As yet further evidence of the correctness of this approach, Lady Hale referred to two more recent decisions, Kafagi v JBW Group Limited [2018] EWCA Civ 1157 and Ng Huat Seng v Mohammad [2017] SGCA 58. In each of those cases, our own Court of Appeal and Singapore’s highest court reached decisions which reflected a clear understanding that the Supreme Court’s judgments in Christian Brothers, Cox and Armes had not in any way undermined the distinction between employers and independent contractors.

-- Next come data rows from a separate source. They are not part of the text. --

/-- Settles O57: completions and hazards set bits, and by `step_cases` no other step clears one. -/
theorem pendingBitsAreSticky : Obligations.PendingBitsAreSticky := by
  refine ⟨fun s t ht => ?_, fun s a v hb h4 => ⟨fun hw => ?_, fun hw => ?_⟩,
    fun s v => ⟨rfl, rfl⟩, fun s t k ht hk hk' => ?_⟩
  · obtain ⟨t', h, he, -⟩ := complete_next s
    cases h.symm.trans ht
    exact he.pending
  · simp [memRead_window_busy hb h4 hw, hazBit]
  · simp [memWrite_busy v hb h4 hw, hazBit]
  · have hkept : t.istat.getLsbD k ≠ true := by simp [hk']
    obtain ⟨-, h⟩ | ⟨-, -, h⟩ | ⟨rest, hr, -⟩ | ⟨tr, rest, hr, h⟩ := step_cases s
    · obtain ⟨t', h', he, -⟩ := complete_next { s with turns := s.turns.tail }
      cases (h.trans h').symm.trans ht
      exact absurd (he.keepsPending hk) hkept
    · cases h.symm.trans ht
      exact absurd hk hkept
    · exact .inr (.inl ⟨rest, hr⟩)
    · cases h.symm.trans ht
      cases hs : tr.isSoftReset with
      | true => exact .inr (.inr ⟨tr, rest, hr, hs⟩)
      | false =>
        obtain hp | ⟨v, rfl, hv⟩ := transact_pending (s := { s with turns := rest }) hs hk
        · exact absurd hp hkept
        · exact .inl ⟨v, rest, hr, getLsbD_of_acknowledged hk (hv ▸ hk'), hv⟩

/-- Settles O1: both steps answer the reset of the block and differ in the port's response. -/
theorem resetLeavesTheStatedValues : Obligations.ResetLeavesTheStatedValues := by
  refine ⟨atReset_blockReset State.reset, fun s v hv => ?_⟩
  have hs : (Transaction.write 0x008 .word v).isSoftReset = true := hv
  exact ⟨s.pinReset, { s.blockReset with resp := some ⟨.okay, 0⟩ }, rfl, atReset_pinReset s, rfl,
    rfl, rfl, congrArg Host.Outcome.next (transact_softReset hs s),
    (atReset_blockReset s).withResp _, rfl⟩

/-- Settles O12: the CMD write of `transact_cmdWrite`, accepted since the block is idle. -/
theorem acceptanceStartsTheCommand : Obligations.AcceptanceStartsTheCommand := by
  intro s v rest hb hr
  rw [step_transaction hr, transact_cmdWrite, if_neg (by simp [hb])]
  exact ⟨_, rfl, rfl, rfl, rfl, rfl, fun _ => rfl, rfl, rfl, rfl, rfl, rfl, rfl⟩

/-- Settles O13: the same write while BUSY is the hazard. -/
theorem cmdWriteWhileBusyIsDropped : Obligations.CmdWriteWhileBusyIsDropped := by
  intro s v rest hb hr
  rw [step_transaction hr, transact_cmdWrite, if_pos hb]
  rfl

/-- Settles O58: `portOut` passes the level on whether or not there is a response. -/
theorem irqIsAnEnabledPendingBit : Obligations.IrqIsAnEnabledPendingBit := by
  refine fun s => ⟨?_, s.irq_iff⟩
  unfold State.portOut
  cases s.resp <;> rfl

end Sys2Proof.Machine
end

section
/-! PROOFS. The memory family (20_memory.md): the tables of reads and writes, the bus error. -/

namespace Sys2Proof.Machine

/-! ## Which transactions are refused (R70) -/

theorem wellFormedAccess_iff {a : Addr} {n : Size} :
    wellFormedAccess a n = true ↔ n = .word ∧ a.toNat % 4 = 0 := by
  simp [wellFormedAccess]

/-- The control registers end below 0x20 and the window begins at 0x2000 (20_memory.md R64). -/
theorem target_eq_unmapped_iff {a : Addr} :
    target a = .unmapped ↔ 0x20 ≤ a.toNat ∧ a.toNat < 0x2000 := by
  unfold target
  split
  next hc => -- below 0x20 every row of the map is a control register
    refine ⟨fun h => ?_, fun h => absurd hc (by omega)⟩
    split at h
    all_goals exact nomatch h
  next hc =>
    split
    next hu => exact ⟨fun _ => ⟨by omega, hu⟩, fun _ => rfl⟩
    next hu => exact ⟨nofun, fun h => absurd h.2 hu⟩

section
variable {a : Addr} {n : Size}

theorem memRead_refused (h : wellFormedAccess a n = false ∨ target a = .unmapped) (s : State) :
    memRead a n s = (busError, s) := by
  unfold memRead
  obtain h | h := h
  · simp [h]
  · simp [h]

theorem memWrite_refused (h : wellFormedAccess a n = false ∨ target a = .unmapped) (v : Word)
    (s : State) : memWrite a n v s = (busError, s) := by
  unfold memWrite
  obtain h | h := h
  · simp [h]
  · simp [h]

theorem memRead_resp_okay (hw : wellFormedAccess a n = true) (ht : target a ≠ .unmapped)
    (s : State) : (memRead a n s).1.resp = .okay := by
  unfold memRead
  rw [hw]
  cases h : target a with
  | unmapped => exact absurd h ht
  | window r i => cases s.busy <;> rfl
  | _ => rfl

theorem memWrite_resp_okay (hw : wellFormedAccess a n = true) (ht : target a ≠ .unmapped)
    (v : Word) (s : State) : (memWrite a n v s).1.resp = .okay := by
  unfold memWrite
  rw [hw]
  cases h : target a with
  | unmapped => exact absurd h ht
  | _ => rfl

end

/-! ## The control registers as numbers (R66) -/

/-- The word at 0x00C as a number (20_memory.md R66). -/
theorem State.statusWord_toNat (s : State) :
    s.statusWord.toNat = s.busy.toNat + 2 * s.done.toNat + 16 * s.errc.bits.toNat := by
  unfold State.statusWord
  generalize s.busy = busy
  generalize s.done = done
  generalize s.errc.bits = e
  revert busy done e
  decide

Lady Hale summarises the position succinctly at paragraph 27 of her judgment:
‘The question therefore is, as it has always been, whether the tortfeasor is carrying out business on his own account or whether he is a relationship akin to employment with the defendant. In doubtful cases, the five ‘incidents’ identified by Lord Phillips may be helpful in identifying a relationship which is sufficiently akin to employment to make it fair, just and reasonable to impose vicarious liability’….’But the key, as it was in Christian Brothers, Cox and Armes, will usually lie in understanding the details of the relationship. Where it is clear that the tortfeasor is carrying on his own independent business it is not necessary to consider the five incidents’. (Emphasis added)

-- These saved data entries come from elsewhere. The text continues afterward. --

-- ==== Sys2Proof/Machine/Flags.lean ====
section
/-! DEFINITION. The machine's constants: the frame-control masks and the fixed rows of spec/00_scope.md R4, and the
opcodes and flags of the command vocabulary (spec/30_encoding.md R50). The core has no condition codes
(spec/10_state.md R17), so no flag computation exists; these are the only flags there are. -/

namespace Sys2Proof.Machine

/-- The register-select bit of a frame (R4, R47). PRESUMED by the spec (92 D1, 93 G1), log 5, unsafe. -/
def RS_BIT : Byte := 0x01#8

/-- The read/write bit of a frame, never set by any rule (R4, R47). Log 7, safe (92 D3). -/
def RW_BIT : Byte := 0x02#8

/-- The enable bit of a frame (R4, R47). PRESUMED by the spec (92 D2, 93 G2), log 6, unsafe. -/
def EN_BIT : Byte := 0x04#8

/-- The backlight bit of a frame (R4, R47), the source's own number. -/
def BL_BIT : Byte := 0x08#8

/-- The mode `Command` as a number (R46). Log 5. -/
def MODE_COMMAND : Byte := 0x00#8

/-- The mode `Character` as a number, equal to `RS_BIT` (R4, R46). Log 5. -/
def MODE_CHARACTER : Byte := 0x01#8

/-- Usable characters of the text buffer of `print` (R4, spec/44_glyph_text.md R119). -/
def PRINT_CAP : Nat := 31

/-- Glyph slots in CGRAM (R4, spec/43_cursor_addressing.md R106). -/
def GLYPH_SLOTS : Int := 8

/-- Rows of a glyph, so the distance of two glyphs in CGRAM (R4, spec/20_memory.md R35). -/
def GLYPH_ROWS : Int := 8

/-- The four-line policy's row offset, a literal and not `COLS` (R4, spec/43_cursor_addressing.md R105). -/
def ROW_OFFSET_4L : Int := 0x14

/-- The base address of the second line (R4, spec/43_cursor_addressing.md R100). -/
def LINE2_BASE : Int := 0x40

/-! The command vocabulary (R50). All values but the two address opcodes are PRESUMED by the spec (92 D4, 93 G4):
log 8, unsafe. -/

def CMD_CLEARDISPLAY : Byte := 0x01#8
def CMD_RETURNHOME : Byte := 0x02#8
def CMD_ENTRYMODESET : Byte := 0x04#8
def FLAG_ENTRYLEFT : Byte := 0x02#8
def FLAG_ENTRYSHIFT : Byte := 0x01#8
def CMD_DISPLAYCONTROL : Byte := 0x08#8
def FLAG_DISPLAYON : Byte := 0x04#8
def FLAG_CURSORON : Byte := 0x02#8
def FLAG_BLINKON : Byte := 0x01#8
def CMD_FUNCTIONSET : Byte := 0x20#8
def FLAG_8BITMODE : Byte := 0x10#8
def FLAG_2LINE : Byte := 0x08#8
def FLAG_5x10DOTS : Byte := 0x04#8
def CMD_SETCGRAMADDR : Byte := 0x40#8
def CMD_SETDDRAMADDR : Byte := 0x80#8

/-- The literal of `init` bytes 1 to 3 (R58). -/
def LIT_RESYNC : Byte := 0x03#8

/-- The literal of `init` byte 4 (R58): a literal, not `CMD_RETURNHOME` (spec/90_conflicts.md C2). -/
def LIT_4BIT : Byte := 0x02#8

/-- A flag that is OR-ed in when its switch is on. -/
def flagIf (on : Bool) (flag : Byte) : Byte := if on then flag else 0x00#8

end Sys2Proof.Machine
end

Dr Bates was in business on his own account with a portfolio of patients and clients. He was a Schedule D taxpayer through his regular chest clinics at a local hospital. He wrote a local newspaper column. He also conducted similar medical examinations for many other commercial organisations, each of which would have chosen questions for him to answer. Even though Dr Bates completed a form headed with the Bank’s logo that of itself could not change the relationship between him and the Bank. He organised his own diary. A very limited proportion of his work was for Barclays, and for that work he submitted an invoice and was paid a fee. He was not on a retainer with the Bank and could have refused to undertake any examination offered to him. He was clearly an independent contractor. Thus the Bank could not be vicariously liable for any wrongdoing during medical examinations that he carried out for the Bank.

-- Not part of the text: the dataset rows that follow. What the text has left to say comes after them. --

/-- Performing an event under answers that hang alike leaves states that differ only in answers that hang alike. -/
theorem State.perform_sameHangs (e : Event) (rest : List Event) (h : SameHangs ws ws') :
    ∃ (t : State) (us us' : List WriteReply), SameHangs us us' ∧
      (s.withWriteReplies ws).perform e rest = t.withWriteReplies us ∧
      (s.withWriteReplies ws').perform e rest = t.withWriteReplies us' := by
  cases e with
  | D d => exact ⟨_, _, _, h, s.perform_delay_withWriteReplies ws d rest, s.perform_delay_withWriteReplies ws' d rest⟩
  | W a v =>
    have performed {us : List WriteReply} (hu : us.head? ≠ some .never) :
        (s.withWriteReplies us).perform (.W a v) rest = (s.complete (.W a v) rest).withWriteReplies us.tail :=
      State.perform_returned _ a v rest hu
    cases h with
    | nil => exact ⟨_, [], [], .nil, performed nofun, performed nofun⟩
    | @cons b b' us us' hb hrest =>
      by_cases hn : b = .never
      · subst hn
        obtain rfl := hb.mp rfl
        exact ⟨_, _, _, .cons hb hrest, State.perform_hung _ rest rfl, State.perform_hung _ rest rfl⟩
      · have hn' : b' ≠ .never := fun h => hn (hb.mpr h)
        exact ⟨_, us, us', hrest, performed (us := b :: us) (by simpa using hn),
          performed (us := b' :: us') (by simpa using hn')⟩

/-! ## Runs -/

/-- One step under answers that hang alike: both go on, to states that differ only in answers that hang alike, or both
are refused for the same reason. -/
theorem step_sameHangs (h : SameHangs ws ws') :
    (∃ (t : State) (us us' : List WriteReply), SameHangs us us' ∧
      step (s.withWriteReplies ws) = .next (t.withWriteReplies us) ∧
      step (s.withWriteReplies ws') = .next (t.withWriteReplies us')) ∨
    (∃ r, step (s.withWriteReplies ws) = .refused r ∧ step (s.withWriteReplies ws') = .refused r) := by
  cases hs : s.seq with
  | cons e rest =>
    obtain ⟨t, us, us', hu, ht, ht'⟩ := State.perform_sameHangs (s := s) e rest h
    have hstep (vs) : step (s.withWriteReplies vs) = .next ((s.withWriteReplies vs).perform e rest) := step_of_event hs
    exact .inl ⟨t, us, us', hu, by rw [hstep, ht], by rw [hstep, ht']⟩
  | nil =>
    rw [step_withWriteReplies_of_seq_nil s ws hs, step_withWriteReplies_of_seq_nil s ws' hs]
    cases step s with
    | next t => exact .inl ⟨t, ws, ws', h, rfl, rfl⟩
    | fault r => cases r
    | refused r => exact .inr ⟨r, rfl, rfl⟩

/-- Runs whose transports hang at the same calls agree on everything but the answers to come. -/
theorem runSteps_sameHangs (n : Nat) (h : SameHangs ws ws') :
    withoutReplies (runSteps n (s.withWriteReplies ws)) = withoutReplies (runSteps n (s.withWriteReplies ws')) := by
  induction n generalizing s ws ws' with
  | zero => rfl
  | succ n ih =>
    obtain ⟨t, us, us', hu, ht, ht'⟩ | ⟨r, hr, hr'⟩ := step_sameHangs (s := s) h
    · rw [runSteps_of_next ht, runSteps_of_next ht']
      exact ih hu
    · rw [runSteps_of_refused hr, runSteps_of_refused hr']

/-- A write answered `ok` or `error` leaves `SEQ` and joins the trace. -/
theorem step_write_returned {a : BusAddress} {v : Byte} {rest : List Event} {r : WriteReply}
    {replies : List WriteReply} (hs : s.seq = .W a v :: rest) (hw : s.writeReplies = r :: replies)
    (hr : r ≠ .never) :
    ∃ t, step s = .next t ∧ t.seq = rest ∧ t.trace = s.trace ++ [.W a v] := by
  have hp := s.perform_returned a v rest (by simpa [hw] using hr)
  exact ⟨_, (step_of_event hs).trans (congrArg _ hp), rfl, rfl⟩

end

/-- Settles O12: the runs agree by induction on the number of steps, each of which `step_sameHangs` relates; the one
write is `step_write_returned`. -/
theorem transportErrorsAreIgnored : Obligations.TransportErrorsAreIgnored :=
  ⟨fun _ _ _ n h => runSteps_sameHangs n h, fun _ _ _ _ _ _ hs hw hr => step_write_returned hs hw hr⟩

end Sys2Proof.Machine

/-! PROOFS. The nibble encoder (spec/40_nibble_encoder.md R70, R71). -/

namespace Sys2Proof.Machine

/-- The mode bit as the choice that R70's pseudocode writes. -/
theorem modeBits_eq_ite (m : Mode) : modeBits m = if m = .character then MODE_CHARACTER else MODE_COMMAND := by
  cases m <;> rfl

/-- ENCODE answers the pair of frames and does nothing else. -/
theorem exec_encode (s : State) (v : Byte) (m : Mode) (b : Bool) :
    exec (.encode v m b) s = .next (s.answer (.frames (highFrame v m b) (lowFrame v m b))) := rfl

/-- Settles O21: the answered frames are the two formulas once the mode bit is written as a choice. -/
theorem encodeIsTheTwoFormulas : Obligations.EncodeIsTheTwoFormulas := by
  intro s v m b
  rw [exec_encode, highFrame, lowFrame, modeBits_eq_ite]
  rfl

Insurers, practitioners and any organisation that engages independent contractors of whatever type, from auditors to window cleaners, will breathe a huge sigh of relief. The independent contractor sits outside the scope of vicarious liability. The position is, in essence, what it had always been understood to be before this litigation began to move through the courts. We have welcome clarity on stage 1 of the test.
Should the Court of Appeal judgment have been upheld, it would have created a myriad of problems not least that, in the absence of an independent contractor defence, a ‘fair, just and reasonable’ test would have to be undertaken in every single scenario where there was no formal contract of employment. That would also have left practitioners in the situation of applying Lord Phillips’ criteria as though they were a specific set of legal tests, when in fact they are policy reasons. And of course that exercise would have to be carried out not only in cases of non-recent abuse, but across every class of risk in which an independent contractor might be involved. That would have been a nightmare scenario not only for insurers and advisers but also for underwriters having to apply their minds to how far a risk might extend.
Instead, thanks to this lucid and authoritative judgment the bright line of the independent contractor defence, which was feared to have been dimmed to the point of invisibility, remains very much in force and will continue to shed light where the Court of Appeal would have cast so much darkness.